The Berland University is preparing to celebrate the 256-th anniversary of its founding! A specially appointed Vice Rector for the celebration prepares to decorate the campus. In the center of the campus n ice sculptures were erected. The sculptures are arranged in a circle at equal distances from each other, so they form a regular n-gon. They are numbered in clockwise order with numbers from 1 to n.

The site of the University has already conducted a voting that estimated each sculpture's characteristic of ti — the degree of the sculpture's attractiveness. The values of ti can be positive, negative or zero.

When the university rector came to evaluate the work, he said that this might be not the perfect arrangement. He suggested to melt some of the sculptures so that:

  • the remaining sculptures form a regular polygon (the number of vertices should be between 3 and n),
  • the sum of the ti values of the remaining sculptures is maximized.

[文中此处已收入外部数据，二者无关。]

theorem execBandError_kept {n : Fin 8} {kind : Fin 5} {tagKind : Fin 5} {s : State} (hl : [.regs, .mem, .hostMem, .freeCtr, .fc, .seq, .eng, .mbx, .ecs, .mot, .stn, .cal, .pool, .hvc, .htr, .seam] ⊆ L) (hk : Kept L O s) :
    KeptNext L O (execBandError n kind tagKind s) := by
  unfold execBandError
  try dsimp only
  repeat' (first | with_reducible assumption | exact parts_sub hl rfl | with_reducible apply when_kept | with_reducible apply bandError_kept | with_reducible apply assertLine_kept | with_reducible apply id_kept | with_reducible apply KeptNext.next | with_reducible apply Kept.ite | with_reducible apply Kept.filterRegs | with_reducible apply KeptNext.ite | intro _ | split | with_reducible apply Kept.upd | with_reducible exact Or.inl rfl | exact Or.inr (part_mem hl rfl))

theorem putLine_kept {n : Nat} {p : StnPage} {l : List Nat} {s : State} (hl : [.regs, .stn] ⊆ L) (hk : Kept L O s) :
    Kept L O (putLine n p l s) := by
  unfold putLine
  try dsimp only
  repeat' (first | with_reducible assumption | exact parts_sub hl rfl | with_reducible apply State.modStn_kept | with_reducible apply State.setF_kept | with_reducible apply rasterRefresh_kept | with_reducible apply id_kept | with_reducible apply KeptNext.next | with_reducible apply Kept.ite | with_reducible apply Kept.filterRegs | with_reducible apply KeptNext.ite | intro _ | split | with_reducible apply Kept.upd | with_reducible exact Or.inl rfl | exact Or.inr (part_mem hl rfl))

theorem execBandStoreLineWrite_kept {n : Fin 8} {s : State} (hl : [.regs, .stn, .pool] ⊆ L) (hk : Kept L O s) :
    KeptNext L O (execBandStoreLineWrite n s) := by
  unfold execBandStoreLineWrite
  try dsimp only
  repeat' (first | with_reducible assumption | exact parts_sub hl rfl | with_reducible apply when_kept | with_reducible apply putLine_kept | with_reducible apply rawAdvance_kept | with_reducible apply id_kept | with_reducible apply KeptNext.next | with_reducible apply Kept.ite | with_reducible apply Kept.filterRegs | with_reducible apply KeptNext.ite | intro _ | split | with_reducible apply Kept.upd | with_reducible exact Or.inl rfl | exact Or.inr (part_mem hl rfl))

theorem discardPage_kept {n : Nat} {p : StnPage} {s : State} (hl : [.regs, .freeCtr, .stn, .pool] ⊆ L) (hk : Kept L O s) :
    Kept L O (discardPage n p s) := by
  unfold discardPage
  try dsimp only
  repeat' (first | with_reducible assumption | exact parts_sub hl rfl | with_reducible apply when_kept | with_reducible apply poolDrop_kept | with_reducible apply State.modStn_kept | with_reducible apply rasterRefresh_kept | with_reducible apply id_kept | with_reducible apply KeptNext.next | with_reducible apply Kept.ite | with_reducible apply Kept.filterRegs | with_reducible apply KeptNext.ite | intro _ | split | with_reducible apply Kept.upd | with_reducible exact Or.inl rfl | exact Or.inr (part_mem hl rfl))

theorem dropGaps_kept {n : Nat} {h : Word} {s : State} (hl : [.regs, .stn] ⊆ L) (hk : Kept L O s) :
    Kept L O (dropGaps n h s) := by
  unfold dropGaps
  try dsimp only
  repeat' (first | with_reducible assumption | exact parts_sub hl rfl | with_reducible apply State.modStn_kept | with_reducible apply rasterRefresh_kept | with_reducible apply id_kept | with_reducible apply KeptNext.next | with_reducible apply Kept.ite | with_reducible apply Kept.filterRegs | with_reducible apply KeptNext.ite | intro _ | split | with_reducible apply Kept.upd | with_reducible exact Or.inl rfl | exact Or.inr (part_mem hl rfl))

theorem discardWrite_kept {n : Nat} {s : State} (hl : [.regs, .freeCtr, .stn, .pool] ⊆ L) (hk : Kept L O s) :
    Kept L O (discardWrite n s) := by
  unfold discardWrite
  try dsimp only
  repeat' (first | with_reducible assumption | exact parts_sub hl rfl | with_reducible apply discardPage_kept | with_reducible apply id_kept | with_reducible apply KeptNext.next | with_reducible apply Kept.ite | with_reducible apply Kept.filterRegs | with_reducible apply KeptNext.ite | intro _ | split | with_reducible apply Kept.upd | with_reducible exact Or.inl rfl | exact Or.inr (part_mem hl rfl))

theorem execStnDiscard_kept {w : Agent} {n : Fin 8} {s : State} (hl : [.regs, .freeCtr, .stn, .pool] ⊆ L) (hk : Kept L O s) :
    KeptNext L O (execStnDiscard w n s) := by
  unfold execStnDiscard
  try dsimp only
  repeat' (first | with_reducible assumption | exact parts_sub hl rfl | with_reducible apply onSet_kept | with_reducible apply discardWrite_kept | with_reducible apply id_kept | with_reducible apply KeptNext.next | with_reducible apply Kept.ite | with_reducible apply Kept.filterRegs | with_reducible apply KeptNext.ite | intro _ | split | with_reducible apply Kept.upd | with_reducible exact Or.inl rfl | exact Or.inr (part_mem hl rfl))

theorem execStnEnSet_kept {w : Agent} {n : Fin 8} {s : State} (hl : [.regs, .mem, .hostMem, .freeCtr, .eng, .mbx, .ecs, .mot, .stn, .hvc, .htr, .thm, .seam] ⊆ L) (hk : Kept L O s) :
    KeptNext L O (execStnEnSet w n s) := by
  unfold execStnEnSet
  try dsimp only
  repeat' (first | with_reducible assumption | exact parts_sub hl rfl | with_reducible apply onWrite_kept | with_reducible apply enSet_kept | with_reducible apply id_kept | with_reducible apply KeptNext.next | with_reducible apply Kept.ite | with_reducible apply Kept.filterRegs | with_reducible apply KeptNext.ite | intro _ | split | with_reducible apply Kept.upd | with_reducible exact Or.inl rfl | exact Or.inr (part_mem hl rfl))

theorem execStnEnClear_kept {w : Agent} {n : Fin 8} {s : State} (hl : [.regs, .mem, .hostMem, .freeCtr, .seq, .eng, .mbx, .ecs, .mot, .stn, .cal, .pool, .hvc, .htr, .thm, .warmTs, .seam] ⊆ L) (hk : Kept L O s) :
    KeptNext L O (execStnEnClear w n s) := by
  unfold execStnEnClear
  try dsimp only
  repeat' (first | with_reducible assumption | exact parts_sub hl rfl | with_reducible apply onWrite_kept | with_reducible apply enClear_kept | with_reducible apply id_kept | with_reducible apply KeptNext.next | with_reducible apply Kept.ite | with_reducible apply Kept.filterRegs | with_reducible apply KeptNext.ite | intro _ | split | with_reducible apply Kept.upd | with_reducible exact Or.inl rfl | exact Or.inr (part_mem hl rfl))

theorem execStnShutdownComplete_kept {n : Fin 8} {s : State} (hl : [.regs, .mem, .hostMem, .freeCtr, .seq, .eng, .mbx, .ecs, .mot, .stn, .cal, .pool, .hvc, .htr, .thm, .warmTs, .seam] ⊆ L) (hk : Kept L O s) :
    KeptNext L O (execStnShutdownComplete n s) := by
  unfold execStnShutdownComplete
  try dsimp only
  repeat' (first | with_reducible assumption | exact parts_sub hl rfl | with_reducible apply when_kept | with_reducible apply endLast_kept | with_reducible apply stnStopped_kept | with_reducible apply id_kept | with_reducible apply KeptNext.next | with_reducible apply Kept.ite | with_reducible apply Kept.filterRegs | with_reducible apply KeptNext.ite | intro _ | split | with_reducible apply Kept.upd | with_reducible exact Or.inl rfl | exact Or.inr (part_mem hl rfl))

end Sys2Proof.Machine
end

Help the Vice Rector to analyze the criticism — find the maximum value of ti sum which can be obtained in this way. It is allowed not to melt any sculptures at all. The sculptures can not be moved.

Input

The first input line contains an integer n (3 ≤ n ≤ 20000) — the initial number of sculptures. The second line contains a sequence of integers t1, t2, ..., tnti — the degree of the i-th sculpture's attractiveness ( - 1000 ≤ ti ≤ 1000). The numbers on the line are separated by spaces.

Output

Print the required maximum sum of the sculptures' attractiveness.

Examples
input
8
1 2 -3 4 -5 5 2 3
output
14
input
6
1 -2 3 -4 5 -6
output
9
input
6
1 2 3 4 5 6
output
21
Note

In the first sample it is best to leave every second sculpture, that is, leave sculptures with attractivenesses: 2, 4, 5 и 3.

 

题目大意 :

题目大意

  很多个雕像围在一起构成一个多边形,每一个占一个点并有个分数。现在需要移除一些雕像,使分数和最大,并且还是能构成多边形。

枚举每次删除的步长l,然后维护一个最大值就好了。枚举步长的上界是l * 3 <= n。

 代码 :

#include<cstdio>
#include<cstring>
#include<algorithm>
#include<cmath>
const int MaxN = 2e4;
using namespace std;
int n;
int ans;
int a[MaxN + 5];
int main()
{
  scanf("%d",&n);
  for(int i = 1;i <= n;i++){
    scanf("%d",&a[i]);
    ans += a[i];
  }
  for(int i = 1;i <= n / 3;i++){ // 枚举步长到n / 3
    if(n % i ) continue;
  for(int j = 1;j <= i;j++){    // 每次枚举的起始位置小于当前枚举步长
    int s = 0;
  for(int k = j;k <= n;k += i){
    s += a[k];        //求每次枚举的和
  }
  ans = max(ans,s);      //维护最大值
  }
  }
  printf("%d\n",ans);
}